Keywords: Affymetrix HG-U133A, single nucleotide polymorphism, microarray, probe, mismatch
Background
Microarray technology
Technological breakthroughs within the past couple of decades have changed the face of molecular biology by allowing researchers to generate large volumes of biologically relevant data in a short period of time. These advances have led to the “omics” era of research [1] marked by genomics (study of genomes), proteomics (study of protein expression), cellomics (study of the cell), and transcriptomics (study of transcribed regions). Transcriptomics has been aided by the invention of the microarray [2] which allows researchers to study patterns of gene expression across tens of thousands of genes simultaneously. Major companies providing commercial solutions include Affymetrix®, Agilent®, and CodeLink®. Each of these approaches provides one or more short oligonucleotide probe(s) sequence complementary to the product of the transcript of interest.
The Affymetrix® oligonucleotide platforms are constructed to allow multiple oligonucleotide probes per probe set, where each probe set represents a single gene or transcript. For the HU-133A platform for studying human transcripts, there are over 22,000 different probe sets represented, with each non-control probe set containing 11 25-base oligonucleotide sequence probes [3]. In order to help quantify and control the effects of cross-hybridization, the Affymetrix® approach groups probes into pairs consisting of a perfect match probe (PM) and a mismatch probe (MM). The perfect match probe is a 25 base oligonucleotide complementary to the transcript and the mismatch probe is the same as the PM with the exception that the 13th base is complementary to the corresponding position in the PM set. For example, one of the eleven probe pairs for the 206055_s_at probe set is as follows: PM GCACAGCTTGCAAAGGATATTGCCA MM GCACAGCTTGCATAGGATATTGCCA
Figure 1 shows an example of the expression levels of the MM and PM probes for three Affymetrix® probe sets found within the HU-133A platform.
Since mismatch data allows for detection of cross-hybridization, a probe set could be selected for inclusion or exclusion based on the corresponding match/mismatch values. For the probe set 206055_s_at in Figure 1, each of the probe pairs could be used since the expression values of the match is consistently higher than the value of the corresponding mismatch probe located directly below. However, for probe set 219820_at in Figure 1, the fifth match/mismatch pair from the left is potentially excluded since the mismatch expression value is much greater than the match expression value. This probe pair would be excluded since the resulting differences in expression level is thought to be due to cross hybridization.

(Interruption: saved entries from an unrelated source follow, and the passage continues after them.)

-- ==== Sys2Proof/Tests/Slice0.lean ====
section
/-! SUPPORT. Tests on single steps, words and calls, with expected results from spec/95_test_vectors.md (the vector is named with
each), and one witness per statement that has hypotheses. -/

namespace Sys2Proof.Tests

open Sys2Proof.Machine

/-! Helper states. -/

/-- Power-on with `now` as given. -/
def resetAt (now : U64) : State := State.powerOn Params.default now true 0#64 0#64 0#32 0#8 0 0#32 .rejected

/-- After `START 1` at time 0. -/
def started : State := startEffect true (resetAt 0#64)

/-- After `STOP` at time 0. -/
def stopped : State := stopEffect started

/-- After a second `START`. -/
def faulted : State := raiseFault .doubleStart started

/-- Running, at a time, with a buffer, and both clocks since `start`. -/
def runningAt (now start : U64) (buf : List Pulse) : State :=
  { started with
    now := now, pclk := ⟨true, start⟩, iclk := ⟨true, start⟩, buf := buf
    pclkAge := (now - start).toNat, iclkAge := (now - start).toNat }

/-- In front of `E_BODY`, as in section 2.2 of the vectors. -/
def bodyAt (now start : U64) (line : Bool) (buf : List Pulse) : State :=
  { runningAt now start buf with line := line, guard := true, lock := .edge, edgePhase := .locked }

/-- In front of `T_BODY`, as in section 2.3 of the vectors. -/
def tickAt (now start : U64) (buf : List Pulse) : State :=
  { runningAt now start buf with lock := .tick, tickPhase := .locked }

/-- A property of the next state, false of a stop. -/
def onNext (o : Result) (f : State → Bool) : Bool :=
  match o with
  | .next s    => f s
  | .fault _   => false
  | .refused _ => false

/-- The step goes to some next state. -/
def answersNext (o : Result) : Bool := onNext o (fun _ => true)

/-- The step goes to exactly this state. -/
def goesTo (o : Result) (t : State) : Bool := onNext o (fun s => s == t)

/-- The step is refused, for this reason. -/
def refusedBy (o : Result) (r : Refusal) : Bool :=
  match o with
  | .refused r' => r' == r
  | .next _     => false
  | .fault _    => false

/-- The step faults, for this reason. -/
def faultsBy (o : Result) (r : Fault) : Bool :=
  match o with
  | .fault r'  => r' == r
  | .next _    => false
  | .refused _ => false

/-- The events a step adds. -/
def gains (s : State) (o : Result) (es : List Event) : Bool := onNext o (fun t => t.out == s.out ++ es)

/-! Well-formedness. -/

set_option maxRecDepth 4000 in
/-- A call on 256 pulses is refused, one on 255 is not (R63). -/
theorem test_wf_decode : (Instr.decode (List.replicate 256 ⟨true, 560#64⟩)).wellFormed = false ∧
    (Instr.decode (List.replicate 255 ⟨true, 560#64⟩)).wellFormed = true := by decide

set_option maxRecDepth 4000 in
theorem test_wf_isRepeat : (Instr.isRepeat (List.replicate 256 ⟨true, 560#64⟩)).wellFormed = false ∧
    (Instr.isRepeat (List.replicate 255 ⟨true, 560#64⟩)).wellFormed = true := by decide

set_option maxRecDepth 4000 in
/-- The ill-formed call is not queued at the port and not run. -/
theorem test_wf_issue : issue (.decode (List.replicate 256 ⟨true, 560#64⟩)) State.reset = none ∧
    refusedBy (exec (.decode (List.replicate 256 ⟨true, 560#64⟩)) State.reset) (.portListTooLong 256) = true := by decide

Single nucleotide polymorphisms (SNPs)
Single nucleotide polymorphisms (SNPs, often pronounced as snips) are single nucleotide base differences in a specific position of genomic DNA among two different individuals of the same species. SNPs are the most common form of genetic variation that helps to differentiate individuals in a population. A number of diseases and abnormalities, including sickle cell anemia [4], cystic fibrosis [5], muscular dystrophy [6], type II diabetes [7], and migraine headaches [8] are influenced by the presence of SNPs occurring within gene coding regions.

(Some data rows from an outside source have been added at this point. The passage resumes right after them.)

-- ==== Sys2Proof/Syntax.lean ====
section
/-! DEFINITION. Sys2Proof/Syntax.lean: Instr, one constructor for each of the 327 rows of spec/opcode_table.json.

The first 228 constructors are the encoded instructions of Rolaris (R47 to R52): their fields are the bit fields of ONE
32-bit word, as R34 to R37 and R63 cut it; a reach or when word is an instruction word of its own here, and the step
reads the words of a prefixed instruction one after the other (R41). A register field is the five bits of the word; the
register it names is hi * 32 + field (R38). The immediate of a branch is its bits [12:1], that of jal its bits [20:1] (R63).

The other 99 constructors are the steps that other agents take (95_what_each_step_holds: "the part's steps, each whole
and indivisible"): the host, the mailbox, the fabric, the homes, the engines, the launch units. Each carries the data
that says which agent acts and on what; State.agenda says when (notes/assumptions/1.md). -/

namespace Sys2Proof

/-- The read-modify-write operations of the atomics (R278). -/
inductive AmOp where
  | add | and | or | xor | min | max | minn | maxn | swp | cas | fadd | faddc
deriving DecidableEq, Repr

/-- What a peer package asks of this package's memory over UALink (R412, R282): read a word, write the bytes of a word
that a mask selects, or one atomic of 32 or 64 bits. -/
inductive PeerOp where
  | read
  | write (mask : BitVec 8) (data : Word)
  | atomic (op : AmOp) (size : BitVec 1) (operand compare : Word)
deriving DecidableEq, Repr

/-- A register whose write is the step REGISTER_WRITE (R14): a host queue register with no behaviour of its own (R404),
a tenant register of R381 by its CSR number, a per-thread CSR of R77, or word i of the mailbox, at offset 8i (R407). -/
inductive RegName where
  | queueCompletion (q : Nat)
  | queueChead (q : Nat)
  | tenantCsr (t : Nat) (csr : BitVec 12)
  | threadCsr (slot : Nat) (csr : BitVec 12)
  | mailboxWord (i : Nat)
deriving DecidableEq, Repr

/-- A link that can fail or replay (R98, R282, R417): a die link by its router node and port, the UALink of a peer
package, or the CXL link. -/
inductive LinkName where
  | dieLink (node port : Nat)
  | peer (package : Nat)
  | cxl
deriving DecidableEq, Repr

/-- What a home performs in one step of its order (R94): word idx of the store-buffer entry at place entry of a core
(R290), the synchronising store in flight of a core (R273), a request packet that reached its home, or the return of the
requests held on a word after its tag changed (R271). -/
inductive HomeReq where
  | buffered (core entry idx : Nat)
  | packet (pkt : Nat)
deriving DecidableEq, Repr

The rate of occurrence of SNPs in the human genome is around one every 100 to 300 base pairs. The National Center for Biotechnology Information (NCBI) maintains a publicly available database of annotated human SNPs, known as dbSNP [9]. The current build of dbSNP (build 127) contains nearly 12 million annotated human SNPs.

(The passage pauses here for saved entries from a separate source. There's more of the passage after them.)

-- ==== Sys2Proof/Machine/State.lean ====
section
/-! DEFINITION. Sys2Proof/Machine/State.lean: everything the manual gives the package, as plain data, and State.reset.

A unit of which the package has many is held under its number in an AMap; a number that is not listed holds the reset
value of its kind. A core is 0 to 16,383 (compute) or 16,384 + slice (optimiser); a thread slot is core * 64 + slot, which
is its slotid value (R77). An octet is core / 8, a cluster core / 128, a die core / 2,048 (R2, R3). -/

namespace Sys2Proof.Machine

/-- A register file entry (R169, R174, R178): its 64 bits, its full/empty bit, and whether its parity is wrong. -/
structure Reg where
  val : Word := 0
  full : Bool := true
  perr : Bool := false
deriving DecidableEq, Repr

/-- A haul or matrix job by the queue that holds it (R127, R140). -/
structure JobRef where
  octet : Nat
  matrix : Bool
  core : Nat
  seq : Nat
deriving DecidableEq, Repr

/-- What a waiting or parked thread waits for (R310), or what keeps a ready one from issuing. -/
inductive Cond where
  /-- a register to be full (R74, R174) -/
  | fullReg (n : Nat)
  /-- registers, ports or all of a running pitch body (R165, R177) -/
  | heldBy (regs ports : List Nat)
  /-- the body's end (R164, R318) -/
  | noBody
  /-- a free pitch sequencer of the core (R164) -/
  | sequencer
  /-- store-buffer entries, pushes and in-flight stores to be performed (R290) -/
  | drained (ids : List Nat)
  /-- room in the store buffer (R290) -/
  | bufferRoom
  /-- the reply to the outstanding request (R75) -/
  | reply
  /-- words held ready at a read port (R150, R161) -/
  | portWords (h n : Nat)
  /-- a word of a link to discard at the port (R160) -/
  | skipWords (h : Nat)
  /-- room for pushed words at an output port (R150) -/
  | portRoom (h n : Nat)
  /-- the pushes of an output port performed (R157, R159) -/
  | portIdle (h : Nat)
  /-- jobs to be final (R141, R286) -/
  | jobsFinal (js : List JobRef)
  /-- acceptance by the octet's queue (R128) -/
  | acceptance (matrix : Bool)
  /-- fewer than 16 spawns outstanding (R318) -/
  | spawnRoom
  /-- fewer than 16 summit updates outstanding, or none (R267) -/
  | updates (most : Nat)
  /-- a credit on gradient queue q (R368) -/
  | credit (q : Nat)
  /-- an entry of gradient queue q of the core's tenant (R368) -/
  | entry (q : Nat)
  /-- the previous collective result (R363), and the peer group's holder (R360) -/
  | collective (pg : Nat)
  /-- the open epoch captured or failed (R373) -/
  | captured
  /-- the activation that handles the thread's trap (R377) -/
  | activation
  /-- resume after pre-emption (R390) -/
  | resume
  /-- the stream passing address a, or the stream's end (R329) -/
  | clip (a : Word)
  /-- the partners of rope.form (R327) -/
  | partners
  /-- the rope's next step (R322) -/
  | ropeStep
  /-- no pitch body of a sibling reads code table t, and no sibling loads one (R216, R217) -/
  | tableFree (t : Nat)
  /-- a cycle other than c: the span pipe was refused in c (R166) -/
  | otherCycle (c : Nat)
  /-- the accesses that a dropped translation of the tenant served (R387) -/
  | dropped (tenant : Nat) (v : Word) (ids : List Nat)
  /-- words for isect at the port, of the elements it wants as they now stand (R161) -/
  | isectWords (v : Word)
  /-- replies to hcall (R353) -/
  | replies
  /-- requests that came earlier to the home input of word k (R94, R253) -/
  | homeTurn (k : Nat)
  /-- the walk of a page, for an access at address v (R385) -/
  | walk (page : Nat) (v : Word)
deriving DecidableEq, Repr

/-- The states of a thread (R310); a slot with no thread is free. -/
inductive Run where
  | ready
  | waiting (c : Cond)
  | parked (c : Cond)
  | spilled
  | traversing
deriving DecidableEq, Repr

/-- How the words of an outstanding request make the instruction's result. -/
inductive Asm where
  /-- size bytes at byte offset off of the one word, sign-extended or not (R66) -/
  | scalar (size off : Nat) (signed : Bool)
  /-- the words in order to rd, rd + 1 ... (R120) -/
  | group
  /-- eight bytes from byte offset off of two words (R121) -/
  | unaligned (off : Nat)
  /-- the 32-bit old value at byte offset off as f32, upper bits ones (R279) -/
  | boxed (off : Nat)
  /-- no register is written -/
  | none
deriving DecidableEq, Repr

/-- An instruction that waits for a reply: the words it asked for, those that came, and the failure a reply reports. -/
structure Pend where
  asm : Asm
  rd : Nat
  npc : Word
  /-- the words by number; from 2^60 on, word i of the instruction, which lies outside the package or nowhere -/
  keys : List Nat
  got : List (Nat × Word)
  /-- words that failed, with the cause -/
  bad : List (Nat × Nat)
  /-- the reply is a wait.a's or a belay unit's: a withdrawal completes or restarts it as R276 and R336 state -/
  mode : Nat
  /-- the belay barrier's phase in which the arrival counted (R336) -/
  phase : Nat
  ea : Word
  /-- the read ports the instruction pops when it retires (R150) -/
  pops : List Nat
deriving DecidableEq, Repr

/-- A held element of a read port (R152, R153): its words, or the fault held on it. -/
structure Element where
  words : List Word
  fault : Option (Nat × Word)
  /-- the index word an indirect port popped for it -/
  ix : Option Word := none
deriving DecidableEq, Repr

/-- An element an output port accepted and has not performed (R154). -/
structure Push where
  ident : Nat
  addr : Word
  words : List Word
deriving DecidableEq, Repr

/-- An element that a read port has asked for with sync 1, each of its words held at its home until it is full (R152): its number,
the words that have come, the first fault, and the index word an indirect port popped for it. -/
structure Ask where
  no : Nat
  words : List (Option Word)
  fault : Option (Nat × Word)
  ix : Option Word
deriving DecidableEq, Repr

/-- A leased stream port (R145 to R162). -/
structure Port where
  ctl : Word
  base : Word
  counts : Word
  strides : List Word
  pos : Nat
  bound : Option Nat
  ixh : Nat
  /-- elements requested and held, the head first -/
  held : List Element
  /-- index words popped for elements that are to be requested again (R152, R153) -/
  again : List Word := []
  /-- elements asked for with sync 1 that are not held yet, in order, and the number of the next (R152) -/
  asks : List Ask := []
  askNo : Nat := 0
  /-- the pc of a pskip that waits for words of a link, and the elements it has discarded (R160) -/
  skipping : Option (Word × Nat) := none
  pushes : List Push
  /-- recorded output failure: cause and address (R154) -/
  failed : Option (Nat × Word)
deriving DecidableEq, Repr

/-- One instruction of a pitch body with its prefixes (R164). -/
structure BodyInstr where
  instr : Instr
  word : BitVec 32
  hi : Nat × Nat × Nat
  guard : Option (Bool × BitVec 6)
deriving DecidableEq, Repr

/-- A pitch body (R163 to R168). -/
structure PitchBody where
  instrs : List BodyInstr
  stag : Nat
  rot : Nat
  sd : Bool
  sa : Bool
  sb : Bool
  count : Nat
  iter : Nat
  index : Nat
  heldRegs : List Nat
  heldPorts : List Nat
  /-- the cause and value of a replay that would trap: the body is stopped (R167) -/
  stop : Option (Nat × Word)
  /-- the trap of the stopped replay has been taken -/
  taken : Bool
  resumeAt : Option Word
  /-- an activation handles that trap: its tret may resume the body (R167) -/
  byAct : Bool := false
  /-- the sequencer of the core that runs it, 0 to 3 (R164, R166) -/
  seq : Nat := 0
deriving DecidableEq, Repr

/-- What a message carries (R343, R346, R350). -/
inductive Message where
  | reg (slot reg : Nat) (v : Word)
  | dec (core counter amount : Nat)
  /-- entry is the handler's, once the target core has read it (R350); byHandler: a handler calls (R339) -/
  | call (core h : Nat) (a0 a1 : Word) (caller reg : Nat) (entry : Word) (byHandler : Bool)
  /-- a reply to hcall: a register delivery (R351) -/
  | reply (slot reg : Nat) (v : Word)
  /-- the result of a collective round (R362) -/
  | result (slot reg : Nat) (v : Word)
deriving DecidableEq, Repr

While SNPs are important in disease association studies, their presence becomes problematic for genome wide analysis. As an example, one of the difficulties with the Affymetrix® microarray platforms is that each of the chips are designed to be representative for all individuals within an organism-level classification. However, with the high frequency of SNPs, it is possible that a SNP locus is found within a particular probe sequence. This becomes especially problematic if the locus corresponds to the 13th base pair, and the SNP variant is the complementary base. Such a case would result in a higher hybridization rate for the mismatch probe as opposed to the match probe.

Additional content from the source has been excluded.